We offer seminars that dive into current research questions and recent developments in our field. These are a great opportunity to engage with cutting-edge topics, practice critical thinking, and get a feel for ongoing work in the lab and beyond. Below is a list of seminar topics we have recently offered or are planning for upcoming terms.

Process

  1. Application: Send your Transcript of Records (CV optional) and topic preferences to patrick.knab@tu-clausthal.de.
  2. Selection: You will be informed whether you have been accepted due to limited slots.
  3. Kick-Off Meeting: Introductory session & milestone schedule announcement.
  4. Milestone 1: Submit your seminar paper (~2.5 months in).
  5. Milestone 2: Write two peer reviews.
  6. Milestone 3: Present your paper to the group.
  7. Milestone 4: Submit the camera-ready paper & change log.

Topics

Summer Semester 2025

This semester, we offer the following topics. If not stated otherwise, the topics are open to bachelor and master students.
  • Exploring Prompt Loss Weighting in Language Model Fine-Tuning.
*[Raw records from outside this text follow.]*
-- ==== Sys2Proof/Certificates/Slice0/Obligations.lean ====
section
/-!
DEFINITION. The statements about the model, each a proposition that a prover proves.
-/

open Sys2Proof Sys2Proof.Machine Sys2Proof.Safety

/-! ## The queue of commands -/

/-- A step takes the command at the front of the queue and carries it out on the state with the queue's rest; an empty
queue lets one timing count pass (the model's choice, log 1). -/
def Obligations.StepRunsFrontCommand : Prop :=
  (∀ (s : State) (i : Instr) (rest : List Instr),
      step { s with pending := i :: rest } = exec i { s with pending := rest }) ∧
    ∀ s : State, s.pending = [] → step s = .next s.countTick

/-! ## Loop cores: results -/

/-- ADD, SUB, ADDI, NEG, ABS, MUL, SHL and SHLI complete. R271: the data instructions that saturate write the exact
result bounded to 32 bits, and set sv when it was out of range and sr.sat is set. -/
def Obligations.SaturatingDataInstructions : Prop :=
  ∀ (s : State) (c : Fin 12) (rd rs rt : Fin 16) (imm : BitVec 16) (sh : BitVec 6),
    mayIssue s c .plain →
    let x := s.atIssue c
    let sat := x.sr.getLsbD 8
    ∀ p ∈ [(Instr.add c rd rs rt, (x.d rs).toInt + (x.d rt).toInt),
           (Instr.sub c rd rs rt, (x.d rs).toInt - (x.d rt).toInt),
           (Instr.addi c rd rs imm, (x.d rs).toInt + imm.toInt),
           (Instr.neg c rd rs, -(x.d rs).toInt),
           (Instr.abs c rd rs, |(x.d rs).toInt|),
           (Instr.mul c rd rs rt, (x.d rs).toInt * (x.d rt).toInt),
           (Instr.shl c rd rs rt, (x.d rs).toInt * 2 ^ ((x.d rt).toNat % 64)),
           (Instr.shli c rd rs sh, (x.d rs).toInt * 2 ^ sh.toNat)],
      ∃ t, exec p.1 s = .next t ∧
        completes s t c [(rd, bounded 32 sat p.2), (51, stickySr x.sr (sat && offRange 32 p.2))] [] []

/-- MOVI, MOVHI, MIN, MAX, CLP, AND, OR, XOR, ANDI, ORI, SHR, SHRI, SAR, SARI and NORM complete. R271, R291, R292: the
data instructions that never saturate write one d register; NORM writes the number of leading bits equal to bit 31,
less one. -/
def Obligations.PlainDataInstructions : Prop :=
  (∀ (s : State) (c : Fin 12) (rd rs rt : Fin 16) (imm : BitVec 16) (sh : BitVec 6),
     mayIssue s c .plain →
     let x := s.atIssue c
     let a := x.d rs
     let b := x.d rt
     ∀ p ∈ [(Instr.movi c rd imm, BitVec.ofInt 32 imm.toInt),
            (Instr.movhi c rd imm, (imm ++ BitVec.ofNat 16 (x.d rd).toNat : Word)),
            (Instr.min c rd rs rt, BitVec.ofInt 32 (min a.toInt b.toInt)),
            (Instr.max c rd rs rt, BitVec.ofInt 32 (max a.toInt b.toInt)),
            (Instr.clp c rd rs rt, BitVec.ofInt 32 (min (max a.toInt (-(max b.toInt 0))) (max b.toInt 0))),
            (Instr.and c rd rs rt, a &&& b), (Instr.or c rd rs rt, a ||| b), (Instr.xor c rd rs rt, a ^^^ b),
            (Instr.andi c rd rs imm, a &&& BitVec.ofNat 32 imm.toNat),
            (Instr.ori c rd rs imm, a ||| BitVec.ofNat 32 imm.toNat),
            (Instr.shr c rd rs rt, BitVec.ofNat 32 (a.toNat / 2 ^ (b.toNat % 64))),
            (Instr.shri c rd rs sh, BitVec.ofNat 32 (a.toNat / 2 ^ sh.toNat)),
            (Instr.sar c rd rs rt, BitVec.ofInt 32 (a.toInt / 2 ^ (b.toNat % 64))),
            (Instr.sari c rd rs sh, BitVec.ofInt 32 (a.toInt / 2 ^ sh.toNat))],
       ∃ t, exec p.1 s = .next t ∧ completes s t c [(rd, p.2)] [] []) ∧
  (∀ (s : State) (c : Fin 12) (rd rs : Fin 16), mayIssue s c .plain →
     ∃ (t : State) (n : Nat), exec (.norm c rd rs) s = .next t ∧ completes s t c [(rd, BitVec.ofNat 32 n)] [] [] ∧
       n ≤ 31 ∧
       (∀ k, k ≤ n → ((s.atIssue c).d rs).getLsbD (31 - k) = ((s.atIssue c).d rs).getLsbD 31) ∧
       (n < 31 → ((s.atIssue c).d rs).getLsbD (30 - n) ≠ ((s.atIssue c).d rs).getLsbD 31))

/-- NOP, MOV, SEL, CMP and CMPI complete. R262, R291, R292: NOP changes no register; MOV copies any register 0 to 51,
and cid reads the core's number; SEL chooses by its condition code, read from the flags as the table of R291 says.
R263, R292: CMP and CMPI set z, n, c and v from the subtraction and change no other bit of sr. -/
def Obligations.MovesSelectAndCompares : Prop :=
  (∀ (s : State) (c : Fin 12), mayIssue s c .plain →
     let x := s.atIssue c
     let z := x.sr.getLsbD 0
     let n := x.sr.getLsbD 1
     let cc := x.sr.getLsbD 2
     let v := x.sr.getLsbD 3
     (∃ t, exec (.nop c) s = .next t ∧ completes s t c [] [] []) ∧
     (∀ rd rs : Fin 64, rd.val ≤ 51 → rs.val ≤ 52 →
       ∃ t, exec (.mov c rd rs) s = .next t ∧
         completes s t c [(rd, if rs.val = 52 then BitVec.ofNat 32 c else x.getR rs)] [] []) ∧
     ∀ rd rs rt : Fin 16, ∀ k ∈ [(Cond.AL, true), (.EQ, z), (.NE, !z), (.LT, n != v), (.GE, n == v), (.LE, z || n != v),
         (.GT, !z && n == v), (.LO, !cc), (.HS, cc), (.MI, n), (.PL, !n), (.VS, v), (.VC, !v),
         (.GS, x.sr.getLsbD 4), (.GC, !x.sr.getLsbD 4), (.DF, x.sr.getLsbD 5)],
       ∃ t, exec (.sel c rd rs rt k.1) s = .next t ∧
         completes s t c [(rd, if k.2 then x.d rs else x.d rt)] [] []) ∧
  ∀ (s : State) (c : Fin 12) (rs rt : Fin 16) (imm : BitVec 16), mayIssue s c .plain →
    let x := s.atIssue c
    ∀ p ∈ [(Instr.cmp c rs rt, x.d rt), (Instr.cmpi c rs imm, BitVec.ofInt 32 imm.toInt)],
      let a := x.d rs
      ∃ (t : State) (w : Word), exec p.1 s = .next t ∧ completes s t c [(51, w)] [] [] ∧
        w.getLsbD 0 = decide (a = p.2) ∧ w.getLsbD 1 = decide ((a - p.2).toInt < 0) ∧
        w.getLsbD 2 = decide (p.2.toNat ≤ a.toNat) ∧ w.getLsbD 3 = offRange 32 (a.toInt - p.2.toInt) ∧
        ∀ i, 4 ≤ i → i < 32 → w.getLsbD i = x.sr.getLsbD i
Supervised fine-tuning is the process of adapting a pre-trained language model to specific tasks by training it on labeled datasets. Traditionally, equal emphasis is placed on both the input prompts and their corresponding outputs (completions) during this training. However, recent research has begun to explore the effects of assigning different weights to prompts and completions—a method known as Prompt Loss Weighting (PLW). Studies have shown that varying PLW can significantly influence model performance, particularly in tasks involving short responses. This seminar aims to further investigate the impact of PLW across a broader range of datasets and domains. You will conduct experiments using an implementation provided by us, systematically adjusting PLW during different stages of training to observe its effects on model outcomes. The objective is to develop a scheduling system that dynamically selects optimal PLW values tailored to specific training scenarios. The seminar will begin with an overview of existing research on PLW, highlighting key findings and methodologies. The main focus will then shift to practical experimentation, where you will implement and evaluate various PLW strategies in different contexts. This work aims to provide deeper insights into the effective application of PLW in supervised fine-tuning, contributing to enhanced training practices for language models.
  • Reinforcement Learning This seminar teaches the basics of reinforcement learning in a practical way. You will be provided with a Jupyter Notebook that contains the full running code - ready for experiments. In your seminar, you would then adjust a specific parameter of the algorithm, compare the outcomes, and describe the results in a report. Contrary to a theoretical seminar, the literature review in this work is limited.
  • Fine-Tuning Segment Anything (SAM) is a powerful foundation model for segmentation, capable of processing diverse images and videos across domains. However, its performance can vary depending on the application. To address this, recent research has introduced adapter modules to fine-tune SAM for specific tasks or datasets. In this seminar, the student will analyze and compare different adapter strategies for SAM, evaluating their effectiveness in improving segmentation performance across selected use cases.